• **Task material**
⟨

/-- What R193, R194 and R195 say of DXYN; that Vx and Vy are read before VF is reset, so that X or Y = 0xF uses the
old VF as a coordinate, is the spec's decision D10. DXYN first turns off and unmarks every pixel marked in `pend`;
then the sprite bit of row `row` and index `bit` meets the pixel at column (vx + bit) mod 64 and row (vy + row) mod
32, whose new state is the XOR: a new state on is set at once, a new state off is deferred to `pend`; pixels no bit
goes to are left as flushed. VF ends 1 exactly when some pixel went from on to off, else 0. `redraw` ends true
exactly when it was true, or the flush turned off a pixel that was on, or some pixel's state changed. Nothing else
changes. -/
def Obligations.DrawFlushesThenXorsSprite : Prop :=
  (∀ w : Word, w &&& 0xF000 = 0xD000 → decodeWord w = .ok (.drw (xOf w) (yOf w) (nOf w))) ∧
  ∀ (x y n : Nibble) (s : State), ∃ t, exec (.drw x y n) s = .next t ∧
    (∀ c r, ¬ s.boxed x y n c r → t.fb.px c r = (s.fb.px c r && !s.pend.px c r) ∧ t.pend.px c r = false) ∧
    (∀ c r row bit, s.lands x y n row bit c r →
      t.fb.px c r = (s.logical c r || (s.logical c r ^^ (s.memRead (s.i.toNat + row)).getLsbD (7 - bit))) ∧
      t.pend.px c r = !(s.logical c r ^^ (s.memRead (s.i.toNat + row)).getLsbD (7 - bit))) ∧
    (t.getV 15 = 1 ↔ ∃ c r, s.logical c r = true ∧ s.covered x y n c r) ∧
    (t.getV 15 = 0 ∨ t.getV 15 = 1) ∧
    (t.redraw = true ↔ s.redraw = true ∨ (∃ c r, s.pend.px c r = true ∧ s.fb.px c r = true) ∨
      ∃ c r, s.covered x y n c r) ∧
    Frame s t { regs := fun r => r = 15, display := true }

/-- On the logical display `fb and not pend`, DXYN is the XOR with the sprite's covered pixels and VF says whether
the two met; after 00E0 the logical display is blank (an inference the spec marks as its own, R198). -/
def Obligations.DrawXorsLogicalDisplay : Prop :=
  (∀ (x y n : Nibble) (s t : State), exec (.drw x y n) s = .next t →
    (∀ c r, (t.logical c r = true ↔ ¬ (s.logical c r = true ↔ s.covered x y n c r))) ∧
    (t.getV 15 = 1 ↔ ∃ c r, s.logical c r = true ∧ s.covered x y n c r)) ∧
  ∀ (x : Nibble) (s t : State), exec (.cls x) s = .next t → ∀ c r, t.logical c r = false

/-- No pixel is visited twice by one DXYN, so the order of its pixel updates cannot change the result (an inference
the spec marks as its own, R197). -/
def Obligations.DrawOrderCannotMatter : Prop :=
  ∀ (x y n : Nibble) (s : State),
    ((s.sprite x y n).map fun d => (d.col, d.row)).Nodup ∧
    ∀ dots : List Dot, dots.Perm (s.sprite x y n) → ∀ k : Canvas, k.draw dots = k.draw (s.sprite x y n)

/-- The rule N = 0: DXY0 flushes, sets VF to 0 and draws nothing (the spec's decision D11). -/
def Obligations.DrawWithNoRowsOnlyFlushes : Prop :=
  ∀ (x y : Nibble) (s : State), ∃ t, exec (.drw x y 0) s = .next t ∧ t.getV 15 = 0 ∧
    (∀ c r, t.fb.px c r = s.logical c r ∧ t.pend.px c r = false) ∧
    (t.redraw = true ↔ s.redraw = true ∨ ∃ c r, s.pend.px c r = true ∧ s.fb.px c r = true) ∧
    Frame s t { regs := fun r => r = 15, display := true }

/-! ## Keypad -/

/-- R212, R213: EX9E adds 2 to pc when the value of Vx is the code of a key that is down, EXA1 when it is not; a
value above 15 is no key. Nothing else changes. -/
def Obligations.KeySkips : Prop :=
  (∀ w : Word, w &&& 0xF0FF = 0xE09E → decodeWord w = .ok (.skp (xOf w))) ∧
  (∀ w : Word, w &&& 0xF0FF = 0xE0A1 → decodeWord w = .ok (.sknp (xOf w))) ∧
  ∀ (x : Nibble) (s : State),
    (∃ t, exec (.skp x) s = .next t ∧ Frame s t { pc := true } ∧
      ((∃ k : Nibble, (s.getV x).toNat = k.val ∧ s.keys[k.val] = true) → t.pc = s.pc + 2) ∧
      ((∀ k : Nibble, (s.getV x).toNat = k.val → s.keys[k.val] = false) → t.pc = s.pc)) ∧
    ∃ t, exec (.sknp x) s = .next t ∧ Frame s t { pc := true } ∧
      ((∃ k : Nibble, (s.getV x).toNat = k.val ∧ s.keys[k.val] = true) → t.pc = s.pc) ∧
      ((∀ k : Nibble, (s.getV x).toNat = k.val → s.keys[k.val] = false) → t.pc = s.pc + 2)

/-- FX0A with no key down takes 2 off pc and changes nothing else; with a key down it writes the code of a pressed
key to Vx and changes nothing else, and under KEY_PICK = lowest, this hardware's value, that code is the smallest
one. KEY_PICK's default is the spec's decision D16 (log 5). -/
def Obligations.KeyWaitRefetchesOrPicks : Prop :=
  (∀ w : Word, w &&& 0xF0FF = 0xF00A → decodeWord w = .ok (.ldK (xOf w))) ∧
  ∀ (x : Nibble) (s : State),
    ((∀ k : Nibble, s.keys[k.val] = false) → ∃ t, exec (.ldK x) s = .next t ∧ t.pc = s.pc - 2 ∧
      Frame s t { pc := true }) ∧
    ((∃ k : Nibble, s.keys[k.val] = true) → ∃ t, ∃ k : Nibble, exec (.ldK x) s = .next t ∧
      s.keys[k.val] = true ∧ (t.getV x).toNat = k.val ∧
      (s.cfg.keyPick = .lowest → ∀ j : Nibble, s.keys[j.val] = true → k ≤ j) ∧
      Frame s t { regs := fun r => r = x })

/-- KEY_DOWN and KEY_UP put one code of 0 to 15 into the key set or take it out, and change nothing else; a code
above 15 is reported, recorded and changes no key (the spec's decision D17). -/
def Obligations.KeyCommandsChangeOneKey : Prop :=
  ∀ (k : Byte) (s : State),
    (∀ h : k.toNat < 16,
      (command (.keyDown k) s).outcome = .ok ∧ (command (.keyUp k) s).outcome = .ok ∧
      (command (.keyDown k) s).state.keys[k.toNat] = true ∧ (command (.keyUp k) s).state.keys[k.toNat] = false ∧
      (∀ (j : Nat) (hj : j < 16), j ≠ k.toNat → (command (.keyDown k) s).state.keys[j] = s.keys[j] ∧
        (command (.keyUp k) s).state.keys[j] = s.keys[j]) ∧
      { (command (.keyDown k) s).state with keys := s.keys } = s ∧
      { (command (.keyUp k) s).state with keys := s.keys } = s) ∧
    (15 < k.toNat → ∀ c : Command, c = .keyDown k ∨ c = .keyUp k →
      (command c s).outcome = .error (.keyCodeOutOfRange k) ∧
      (command c s).state = { s with faults := s.faults ++ [.keyCodeOutOfRange k] })

/-! ## Miscellaneous group -/

/-- R226, R227: FX07 writes DT to Vx, FX15 writes Vx to DT; each changes nothing else. -/
def Obligations.DelayTimerMoves : Prop :=
  (∀ w : Word, w &&& 0xF0FF = 0xF007 → decodeWord w = .ok (.ldVxDt (xOf w))) ∧
  (∀ w : Word, w &&& 0xF0FF = 0xF015 → decodeWord w = .ok (.ldDtVx (xOf w))) ∧
  ∀ (x : Nibble) (s : State),
    (∃ t, exec (.ldVxDt x) s = .next t ∧ t.getV x = s.dt ∧ Frame s t { regs := fun r => r = x }) ∧
    ∃ t, exec (.ldDtVx x) s = .next t ∧ t.dt = s.getV x ∧ Frame s t { dt := true }

/-- FX18 emits one beep event with the whole value of Vx, zero included, and changes no state. That a zero beeps is
the spec's decision D23; the list of emitted events is the model's own field (log 1). -/
def Obligations.BeepEmitsVx : Prop :=
  (∀ w : Word, w &&& 0xF0FF = 0xF018 → decodeWord w = .ok (.ldStVx (xOf w))) ∧
  ∀ (x : Nibble) (s : State), ∃ t, exec (.ldStVx x) s = .next t ∧ t.out = s.out ++ [.beep (s.getV x)] ∧
    Frame s t { out := true }

/-- R229: FX1E adds Vx to I modulo 65536 and changes nothing else, VF included. -/
def Obligations.AddIndexWraps : Prop :=
  (∀ w : Word, w &&& 0xF0FF = 0xF01E → decodeWord w = .ok (.addIVx (xOf w))) ∧
  ∀ (x : Nibble) (s : State), ∃ t, exec (.addIVx x) s = .next t ∧
    t.i.toNat = (s.i.toNat + (s.getV x).toNat) % 65536 ∧ Frame s t { i := true }

/-- R230: FX29 sets I to five times the whole byte Vx, at most 1275, and changes nothing else. -/
def Obligations.FontIndexIsFiveTimesVx : Prop :=
  (∀ w : Word, w &&& 0xF0FF = 0xF029 → decodeWord w = .ok (.ldFVx (xOf w))) ∧
  ∀ (x : Nibble) (s : State), ∃ t, exec (.ldFVx x) s = .next t ∧
    t.i.toNat = 5 * (s.getV x).toNat ∧ t.i.toNat ≤ 1275 ∧ Frame s t { i := true }

/-- R231: FX33 stores the hundreds, tens and ones of Vx at I, I + 1 and I + 2, addresses modulo 4096; each is 0 to 9
and together they are Vx. I and every other byte are unchanged. -/
def Obligations.BcdStoresThreeDigits : Prop :=
  (∀ w : Word, w &&& 0xF0FF = 0xF033 → decodeWord w = .ok (.ldBVx (xOf w))) ∧
  ∀ (x : Nibble) (s : State), ∃ t, exec (.ldBVx x) s = .next t ∧
    (t.memRead s.i.toNat).toNat = (s.getV x).toNat / 100 ∧
    (t.memRead (s.i.toNat + 1)).toNat = (s.getV x).toNat / 10 % 10 ∧
    (t.memRead (s.i.toNat + 2)).toNat = (s.getV x).toNat % 10 ∧
    (t.memRead s.i.toNat).toNat ≤ 9 ∧
    100 * (t.memRead s.i.toNat).toNat + 10 * (t.memRead (s.i.toNat + 1)).toNat +
      (t.memRead (s.i.toNat + 2)).toNat = (s.getV x).toNat ∧
    Frame s t { mem := fun a => ∃ k < 3, a = reduceAddr (s.i.toNat + k) }

/-- FX55 under Q_DUMP_ADDR = indexed, this hardware's value, stores V0 to Vx at I to I + X; under `reference` it
leaves Vx at I + 1. The stored addresses are those `dumpAddr` gives; every other byte, and I, are unchanged. The
default and the unchanged I are the spec's decisions D7 and D8 (log 4). -/
def Obligations.DumpStoresRegisters : Prop :=
  (∀ w : Word, w &&& 0xF0FF = 0xF055 → decodeWord w = .ok (.ldMemVx (xOf w))) ∧
  ∀ (x : Nibble) (s : State), ∃ t, exec (.ldMemVx x) s = .next t ∧
    (s.cfg.dumpAddr = .indexed → ∀ k : Nibble, k ≤ x → t.memRead (s.i.toNat + k.val) = s.getV k) ∧
    (s.cfg.dumpAddr = .reference → t.memRead (s.i.toNat + 1) = s.getV x) ∧
    Frame s t { mem := fun a => ∃ k ≤ x.val, a = reduceAddr (s.dumpAddr k) }

/-- FX65 loads V0 to Vx from I to I + X, addresses modulo 4096, and changes nothing else. That I stays is the spec's
decision D8. -/
def Obligations.LoadFillsRegisters : Prop :=
  (∀ w : Word, w &&& 0xF0FF = 0xF065 → decodeWord w = .ok (.ldVxMem (xOf w))) ∧
  ∀ (x : Nibble) (s : State), ∃ t, exec (.ldVxMem x) s = .next t ∧
    (∀ k : Nibble, k ≤ x → t.getV k = s.memRead ((s.i.toNat + k.val) % 4096)) ∧
    Frame s t { regs := fun r => r ≤ x }

/-- FX55 and later FX65 with the same X and the same I, with those bytes of memory untouched between them, restore
V0 to Vx under Q_DUMP_ADDR = indexed (an inference the spec marks as its own, R234). -/
def Obligations.DumpThenLoadRestores : Prop :=
  ∀ (x : Nibble) (s t u : State), s.cfg.dumpAddr = .indexed → exec (.ldMemVx x) s = .next t →
    u.i = t.i → (∀ k ≤ x.val, u.memRead (s.i.toNat + k) = t.memRead (s.i.toNat + k)) →
    ∃ z, exec (.ldVxMem x) u = .next z ∧ ∀ k : Nibble, k ≤ x → z.getV k = s.getV k

/-- Self-modifying code: when FX55 stores at the address the next instruction is fetched from, the next STEP fetches
the word it stored (an inference the spec marks as its own, R75 and R292). -/
def Obligations.FetchSeesStoredInstruction : Prop :=
  ∀ (x : Nibble) (s t : State), 1 ≤ x.val → s.cfg.dumpAddr = .indexed →
    s.i.toNat % 4096 = s.pc.toNat % 4096 → exec (.ldMemVx x) s = .next t →
    t.fetchWord = s.getV 0 ++ s.getV 1

/-! ## Whole-machine rules -/

/-- Every instruction completes on every state, and only CALL on a full stack and RET on an empty one record an
error (an inference the spec marks as its own, R126). -/
def Obligations.OnlyCallAndReturnRaise : Prop :=
  ∀ (i : Instr) (s : State), ∃ t, exec i s = .next t ∧
    (t.faults = s.faults ∨
      ((∃ nnn, i = .call nnn) ∧ s.sp.val = 16 ∧
        t = { s with faults := s.faults ++ [.stackOverflow (s.pc - 2) (encodeWord i)] }) ∨
      ((∃ x, i = .ret x) ∧ s.sp.val = 0 ∧
        t = { s with faults := s.faults ++ [.stackUnderflow (s.pc - 2) (encodeWord i)] }))

/-- An instruction writes no general register but those that R33 and R34 name: its destination, the registers FX65
loads, and VF for the six flag-writing instructions. -/
def Obligations.OnlyNamedRegistersAreWritten : Prop :=
  ∀ (i : Instr) (s t : State) (r : Nibble), exec i s = .next t → ¬ mayWriteReg r i → t.getV r = s.getV r

/-- Each other piece of state is written by the instructions its rule names and by no other: I (R35), pc after the
fetch (R37), the call stack (R39, R40), DT (R41), the display (R43 to R45), memory (R60); and no instruction writes
the keys, `booted` or the parameters. -/
def Obligations.OnlyNamedInstructionsWriteState : Prop :=
  ∀ (i : Instr) (s t : State), exec i s = .next t →
    (i.row.mnemonic ∈ ["LD_I", "ADD_I_VX", "LD_F_VX"] ∨ t.i = s.i) ∧
    (i.row.mnemonic ∈ ["SE_IMM", "SNE_IMM", "SE_REG", "SNE_REG", "SKP", "SKNP", "JP", "CALL", "RET", "JP_V0", "LD_K"] ∨
      t.pc = s.pc) ∧
    (i.row.mnemonic = "CALL" ∨ t.stack = s.stack) ∧ (i.row.mnemonic ∈ ["CALL", "RET"] ∨ t.sp = s.sp) ∧
    (i.row.mnemonic = "LD_DT_VX" ∨ t.dt = s.dt) ∧
    (i.row.mnemonic ∈ ["CLS", "DRW"] ∨ (t.fb = s.fb ∧ t.pend = s.pend ∧ t.redraw = s.redraw)) ∧
    (s.redraw = true → t.redraw = true) ∧
    (i.row.mnemonic ∈ ["LD_B_VX", "LD_MEM_VX"] ∨ t.mem = s.mem) ∧
    t.keys = s.keys ∧ t.booted = s.booted ∧ t.cfg = s.cfg

/-- The events of a command: TICK emits one `present` of the framebuffer when `redraw` was true and nothing
otherwise, a STEP emits the `beep` of an FX18 and nothing otherwise, and no other command emits anything. The list
of emitted events keeps every earlier one (log 1). -/
def Obligations.EventsComeFromTickAndBeep : Prop :=
  ∀ (c : Command) (s : State),
    (command c s).state.out = s.out ++ (command c s).events ∧
    (c = .tick → s.booted = true →
      (command c s).events = if s.redraw then [.present s.fb] else []) ∧
    (c = .step → s.booted = true → ∀ x, decodeWord s.fetchWord = .ok (.ldStVx x) →
      (command c s).events = [.beep (s.getV x)]) ∧
    (c = .step → (∀ x, decodeWord s.fetchWord ≠ .ok (.ldStVx x)) → (command c s).events = []) ∧
    (c ≠ .tick → c ≠ .step → (command c s).events = [])

/-- The fault record only grows, by at most one error a command, and the error it records is the command's outcome
(R256 and the spec's decision D15; R257, an inference of the spec's own; log 2). -/
def Obligations.FaultRecordGrowsByTheOutcome : Prop :=
  (∀ (c : Command) (s : State),
    ((command c s).state.faults = s.faults ∧
      ((command c s).outcome = .ok ∨ (command c s).outcome = .refused)) ∨
    ∃ e, (command c s).state.faults = s.faults ++ [e] ∧ (command c s).outcome = .error e) ∧
  ∀ (cs : List Command) (s : State), s.faulted = true → (runCommands cs s).faulted = true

⟩

• **Your objective**
In the listing above, how many of the lines include "ldStVx"? Give only the figure.

• **Solved problem**
4